We are suggesting, however, that the disparity in income levels makes those in the Legislature much less sensitive to the economic circumstances facing the 80% of Alaska families living in the middle- and lower-income brackets, and that has led to repeated decisions to adopt funding approaches that take more – increasingly much more – as a share of income from the pockets of those living in those income brackets than the legislators have taken from their own pockets.
One additional data point in this regard is to look at the flat tax rate from the perspective of its additional role as the average level of government take from all Alaska families. Those for whom the level of government take is above that rate (4.1%) are paying more than the average, so those for whom the level of government take is lower than that rate can pay less.
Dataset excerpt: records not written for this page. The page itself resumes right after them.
-- ==== Sys2Proof/Laws/PerInstr.lean ====
section
/-! SUPPORT. Per-instruction families: `OpcodeExists`, that the instruction has an opcode byte exactly when it is well-formed. -/

namespace Sys2Proof.Laws.OpcodeExists

/-- The encoder finds an opcode byte exactly for the pairings that WellFormed.lean lists (41_addressing_modes.md R159). -/
def Statement (i : Instr) : Prop := (opcodeOf i).isSome = i.wf

theorem adc (q : ReadOperand) : Statement (.adc q) := by
  rcases q with _ | m
  · rfl
  · cases m <;> rfl

theorem sbc (q : ReadOperand) : Statement (.sbc q) := by
  rcases q with _ | m
  · rfl
  · cases m <;> rfl

theorem and (q : ReadOperand) : Statement (.and q) := by
  rcases q with _ | m
  · rfl
  · cases m <;> rfl

theorem ora (q : ReadOperand) : Statement (.ora q) := by
  rcases q with _ | m
  · rfl
  · cases m <;> rfl

theorem eor (q : ReadOperand) : Statement (.eor q) := by
  rcases q with _ | m
  · rfl
  · cases m <;> rfl

theorem bit (q : MemOperand) : Statement (.bit q) := by cases q <;> rfl

theorem asl (q : ShiftOperand) : Statement (.asl q) := by
  rcases q with _ | m
  · rfl
  · cases m <;> rfl

theorem lsr (q : ShiftOperand) : Statement (.lsr q) := by
  rcases q with _ | m
  · rfl
  · cases m <;> rfl

theorem rol (q : ShiftOperand) : Statement (.rol q) := by
  rcases q with _ | m
  · rfl
  · cases m <;> rfl

theorem ror (q : ShiftOperand) : Statement (.ror q) := by
  rcases q with _ | m
  · rfl
  · cases m <;> rfl

theorem lda (q : ReadOperand) : Statement (.lda q) := by
  rcases q with _ | m
  · rfl
  · cases m <;> rfl

theorem ldx (q : ReadOperand) : Statement (.ldx q) := by
  rcases q with _ | m
  · rfl
  · cases m <;> rfl

theorem ldy (q : ReadOperand) : Statement (.ldy q) := by
  rcases q with _ | m
  · rfl
  · cases m <;> rfl

theorem sta (q : MemOperand) : Statement (.sta q) := by cases q <;> rfl

theorem stx (q : MemOperand) : Statement (.stx q) := by cases q <;> rfl

theorem sty (q : MemOperand) : Statement (.sty q) := by cases q <;> rfl

theorem tax : Statement (.tax) := rfl

theorem tay : Statement (.tay) := rfl

theorem txa : Statement (.txa) := rfl

theorem tya : Statement (.tya) := rfl

theorem tsx : Statement (.tsx) := rfl

theorem txs : Statement (.txs) := rfl

theorem cmp (q : ReadOperand) : Statement (.cmp q) := by
  rcases q with _ | m
  · rfl
  · cases m <;> rfl

theorem cpx (q : ReadOperand) : Statement (.cpx q) := by
  rcases q with _ | m
  · rfl
  · cases m <;> rfl

theorem cpy (q : ReadOperand) : Statement (.cpy q) := by
  rcases q with _ | m
  · rfl
  · cases m <;> rfl

theorem inc (q : MemOperand) : Statement (.inc q) := by cases q <;> rfl

theorem dec (q : MemOperand) : Statement (.dec q) := by cases q <;> rfl

theorem inx : Statement (.inx) := rfl

theorem iny : Statement (.iny) := rfl

theorem dex : Statement (.dex) := rfl

theorem dey : Statement (.dey) := rfl

theorem bpl (q : Byte) : Statement (.bpl q) := rfl

theorem bmi (q : Byte) : Statement (.bmi q) := rfl

theorem bvc (q : Byte) : Statement (.bvc q) := rfl

theorem bvs (q : Byte) : Statement (.bvs q) := rfl

theorem bcc (q : Byte) : Statement (.bcc q) := rfl

theorem bcs (q : Byte) : Statement (.bcs q) := rfl

theorem bne (q : Byte) : Statement (.bne q) := rfl

theorem beq (q : Byte) : Statement (.beq q) := rfl

theorem jmp (q : JumpOperand) : Statement (.jmp q) := by cases q <;> rfl

theorem jsr (q : Word) : Statement (.jsr q) := rfl

theorem rts : Statement (.rts) := rfl

theorem pha : Statement (.pha) := rfl

theorem php : Statement (.php) := rfl

theorem pla : Statement (.pla) := rfl

theorem plp : Statement (.plp) := rfl

theorem clc : Statement (.clc) := rfl

theorem sec : Statement (.sec) := rfl

theorem cli : Statement (.cli) := rfl

theorem sei : Statement (.sei) := rfl

theorem clv : Statement (.clv) := rfl

theorem cld : Statement (.cld) := rfl

theorem sed : Statement (.sed) := rfl

theorem brk : Statement (.brk) := rfl

theorem rti : Statement (.rti) := rfl

theorem nop : Statement (.nop) := rfl

theorem undefined (q : Byte) : Statement (.undefined q) := by
  show (if undefinedBytes.contains q then some q else none).isSome = undefinedBytes.contains q
  cases undefinedBytes.contains q <;> rfl

end Sys2Proof.Laws.OpcodeExists
end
Put another way, those paying less than the average rate are enjoying at least a partial “free ride” at the expense of those paying more. Looking at the above charts, it is clear that those Alaska families living in the middle- and lower-income brackets are the ones funding the “free ride.” The members of HFIN, others in the Legislature, and others in Alaska’s Top 20% are the ones enjoying the “free ride” due to the Legislature’s use of PFD cuts as a funding source.
We are sure there are other factors at work in the continued rejection of much more economically beneficial alternatives to the continued use of PFD cuts by this and past legislatures. But we have become convinced that the fact legislators (as well as the donors and lobbyists surrounding them) live in much different economic circumstances than those faced by the 80% of Alaska families living in the middle- and lower-income brackets is playing a significant contributing role.